Today, suddenly the Geneve tunnels between NSX-T Edges and ESXi have stopped working.
Changes have been made since it was working, but I have no idea what the error was. I tried to revert as much as I could remember, but it's still not working.
Here is a screenshot of the tunnels on one of the NSX-T Edges:
And the tunnels on the ESXi host (all are down to all NSX-T Edges):
I logged into the esxi host to check the vmknics and routes (showing both default routes and vxlan stack routes):
I also tried to ping the addresses from a system connected to the 192.168.20.0/24 network and I am able to ping the edges tunnel IPs (192.168.20.200 and 192.168.20.201), but I cannot ping the ESXi tunnel addresses (192.168.20.202 and 192.168.20.203)
I'm at a total loss.
All help would be appreciated, I really do not want to remove NSX-T and redeploy everything again as it was an adventure to deploy it the first time. (though if it's broken beyond repair then I have no choice)
You need to do a test ping with the proper packet size between the TEPs on your ESXi hosts.You'll probably find that isn't working properly, which means you either have a MTU issue or some other physical networking problem. Use the command vmkping -S vxlan <TEP> -d -s 1572 -c 10 to test.
I've found out the issue. The dvPortGroup that is used for NSX-T has had its VLAN set to 2, it used to be on no VLAN.
When I set it to VLAN 0, the tunnels work again. However, when I do that, I end up with traffic getting mixed up on two different port groups, both with no VLAN set.
Is there a way to make it so that it will work when the VLAN is set to 2? Or that I don't end up having traffic from one dvPortGroup on the other?
Edit: When I try to make an uplink profile to the NSX Edges with VLAN2 the tunnel between the Edges won't connect.

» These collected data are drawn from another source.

-- ==== Sys2Proof/Laws/State.lean ====
section
/-! SUPPORT. One lemma per field of `State` for every update that the shared operations make, so that no
proof unfolds a record update. -/

namespace Sys2Proof.Machine

section putNFields

variable (s : State) (rd : Reg) (r : Int)

@[simp] theorem putN_n : (s.putN rd r).n = s.n.set rd ⟨decide (r < 0), digits s.build.W s.build.bnDigs r.natAbs⟩ := rfl
@[simp] theorem putN_fp : (s.putN rd r).fp = s.fp := rfl
@[simp] theorem putN_fb : (s.putN rd r).fb = s.fb := rfl
@[simp] theorem putN_ep : (s.putN rd r).ep = s.ep := rfl
@[simp] theorem putN_eb : (s.putN rd r).eb = s.eb := rfl
@[simp] theorem putN_dv : (s.putN rd r).dv = s.dv := rfl
@[simp] theorem putN_rc : (s.putN rd r).rc = s.rc := rfl
@[simp] theorem putN_status : (s.putN rd r).status = s.status := rfl
@[simp] theorem putN_err : (s.putN rd r).err = s.err := rfl
@[simp] theorem putN_flags : (s.putN rd r).flags = s.flags := rfl
@[simp] theorem putN_ctx : (s.putN rd r).ctx = s.ctx := rfl
@[simp] theorem putN_running : (s.putN rd r).running = s.running := rfl
@[simp] theorem putN_build : (s.putN rd r).build = s.build := rfl
@[simp] theorem putN_inbox : (s.putN rd r).inbox = s.inbox := rfl
@[simp] theorem putN_held : (s.putN rd r).held = s.held := rfl
@[simp] theorem putN_reply : (s.putN rd r).reply = s.reply := rfl
@[simp] theorem putN_tape : (s.putN rd r).tape = s.tape := rfl
@[simp] theorem putN_draws : (s.putN rd r).draws = s.draws := rfl

end putNFields

section putFpFields

variable (s : State) (rd : Reg) (v : Nat)

@[simp] theorem putFp_n : (s.putFp rd v).n = s.n := rfl
@[simp] theorem putFp_fp : (s.putFp rd v).fp = s.fp.set rd (digits s.build.W s.build.fpDigs v) := rfl
@[simp] theorem putFp_fb : (s.putFp rd v).fb = s.fb := rfl
@[simp] theorem putFp_ep : (s.putFp rd v).ep = s.ep := rfl
@[simp] theorem putFp_eb : (s.putFp rd v).eb = s.eb := rfl
@[simp] theorem putFp_dv : (s.putFp rd v).dv = s.dv := rfl
@[simp] theorem putFp_rc : (s.putFp rd v).rc = s.rc := rfl
@[simp] theorem putFp_status : (s.putFp rd v).status = s.status := rfl
@[simp] theorem putFp_err : (s.putFp rd v).err = s.err := rfl
@[simp] theorem putFp_flags : (s.putFp rd v).flags = s.flags := rfl
@[simp] theorem putFp_ctx : (s.putFp rd v).ctx = s.ctx := rfl
@[simp] theorem putFp_running : (s.putFp rd v).running = s.running := rfl
@[simp] theorem putFp_build : (s.putFp rd v).build = s.build := rfl
@[simp] theorem putFp_inbox : (s.putFp rd v).inbox = s.inbox := rfl
@[simp] theorem putFp_held : (s.putFp rd v).held = s.held := rfl
@[simp] theorem putFp_reply : (s.putFp rd v).reply = s.reply := rfl
@[simp] theorem putFp_tape : (s.putFp rd v).tape = s.tape := rfl
@[simp] theorem putFp_draws : (s.putFp rd v).draws = s.draws := rfl

end putFpFields

section putFbFields

variable (s : State) (rd : Reg) (v : Nat)

@[simp] theorem putFb_n : (s.putFb rd v).n = s.n := rfl
@[simp] theorem putFb_fp : (s.putFb rd v).fp = s.fp := rfl
@[simp] theorem putFb_fb : (s.putFb rd v).fb = s.fb.set rd (digits s.build.W s.build.fbDigs v) := rfl
@[simp] theorem putFb_ep : (s.putFb rd v).ep = s.ep := rfl
@[simp] theorem putFb_eb : (s.putFb rd v).eb = s.eb := rfl
@[simp] theorem putFb_dv : (s.putFb rd v).dv = s.dv := rfl
@[simp] theorem putFb_rc : (s.putFb rd v).rc = s.rc := rfl
@[simp] theorem putFb_status : (s.putFb rd v).status = s.status := rfl
@[simp] theorem putFb_err : (s.putFb rd v).err = s.err := rfl
@[simp] theorem putFb_flags : (s.putFb rd v).flags = s.flags := rfl
@[simp] theorem putFb_ctx : (s.putFb rd v).ctx = s.ctx := rfl
@[simp] theorem putFb_running : (s.putFb rd v).running = s.running := rfl
@[simp] theorem putFb_build : (s.putFb rd v).build = s.build := rfl
@[simp] theorem putFb_inbox : (s.putFb rd v).inbox = s.inbox := rfl
@[simp] theorem putFb_held : (s.putFb rd v).held = s.held := rfl
@[simp] theorem putFb_reply : (s.putFb rd v).reply = s.reply := rfl
@[simp] theorem putFb_tape : (s.putFb rd v).tape = s.tape := rfl
@[simp] theorem putFb_draws : (s.putFb rd v).draws = s.draws := rfl

end putFbFields

section putDvFields

variable (s : State) (rd : Reg) (v : Nat)

@[simp] theorem putDv_n : (s.putDv rd v).n = s.n := rfl
@[simp] theorem putDv_fp : (s.putDv rd v).fp = s.fp := rfl
@[simp] theorem putDv_fb : (s.putDv rd v).fb = s.fb := rfl
@[simp] theorem putDv_ep : (s.putDv rd v).ep = s.ep := rfl
@[simp] theorem putDv_eb : (s.putDv rd v).eb = s.eb := rfl
@[simp] theorem putDv_dv : (s.putDv rd v).dv = s.dv.set rd (digits s.build.W s.build.dvDigs v) := rfl
@[simp] theorem putDv_rc : (s.putDv rd v).rc = s.rc := rfl
@[simp] theorem putDv_status : (s.putDv rd v).status = s.status := rfl
@[simp] theorem putDv_err : (s.putDv rd v).err = s.err := rfl
@[simp] theorem putDv_flags : (s.putDv rd v).flags = s.flags := rfl
@[simp] theorem putDv_ctx : (s.putDv rd v).ctx = s.ctx := rfl
@[simp] theorem putDv_running : (s.putDv rd v).running = s.running := rfl
@[simp] theorem putDv_build : (s.putDv rd v).build = s.build := rfl
@[simp] theorem putDv_inbox : (s.putDv rd v).inbox = s.inbox := rfl
@[simp] theorem putDv_held : (s.putDv rd v).held = s.held := rfl
@[simp] theorem putDv_reply : (s.putDv rd v).reply = s.reply := rfl
@[simp] theorem putDv_tape : (s.putDv rd v).tape = s.tape := rfl
@[simp] theorem putDv_draws : (s.putDv rd v).draws = s.draws := rfl

end putDvFields

section putEpFields

variable (s : State) (rd : Reg) (e : PointReg)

You have to be careful and it can be confusing to setup edges. If you set a VLAN on the uplink profile this means the edge VM will tag packets out the NVDS uplink. If this is connected to a dVPG that is a trunk it can be used, but if the dVPG is on a single VLAN you should not set a VLAN on the edges uplink. If you send us a drawing of you setup we can better help you out and understand how to achieve your ultimate goal in this design.
That is confusing indeed.
Simply put, there's a main LAN on VLAN 0 (192.168.254.0/24) and the separate LAN on VLAN 2 (192.168.20.0/24)
The NSX-T Manager, edge, etc is all on VLAN 2. There's only one ESXi host and it's connected to a switch that has the ESXi port tagged on VLAN2 and untagged on the main LAN.
There are two transport zones. An overlay one and a VLAN one. The ESXi host is only connected to the overlay one I just noticed. (in terms of in the NSX configuration in the NSX-T Manager)
Okay. Could you explain what I have to change so that it would work?
I've set the network for NSX-T on VLAN 20, but I have no idea what I need to change in NSX-T to make it so that it uses that VLAN.
I have gotten the tunnels between the ESXi server and Edge1 and Edge2 working again.
I set up the VLAN on the ESXi host's Overlay N-VDS switch. (I may have set the wrong VLAN initally here as well, as it was VLAN 2. Not 20.) and moved the Edges back to VLAN 0. Now it works again.
Now I need to find out how I can make it so that Edge3 creates its tunnels and communicates with the NSX Manager on the 192.168.20.0/24 network, while the uplink for the Tier 0 routers attached to Edge3 goes to a completely different port group in a different subnet. Is that possible? And if so, how?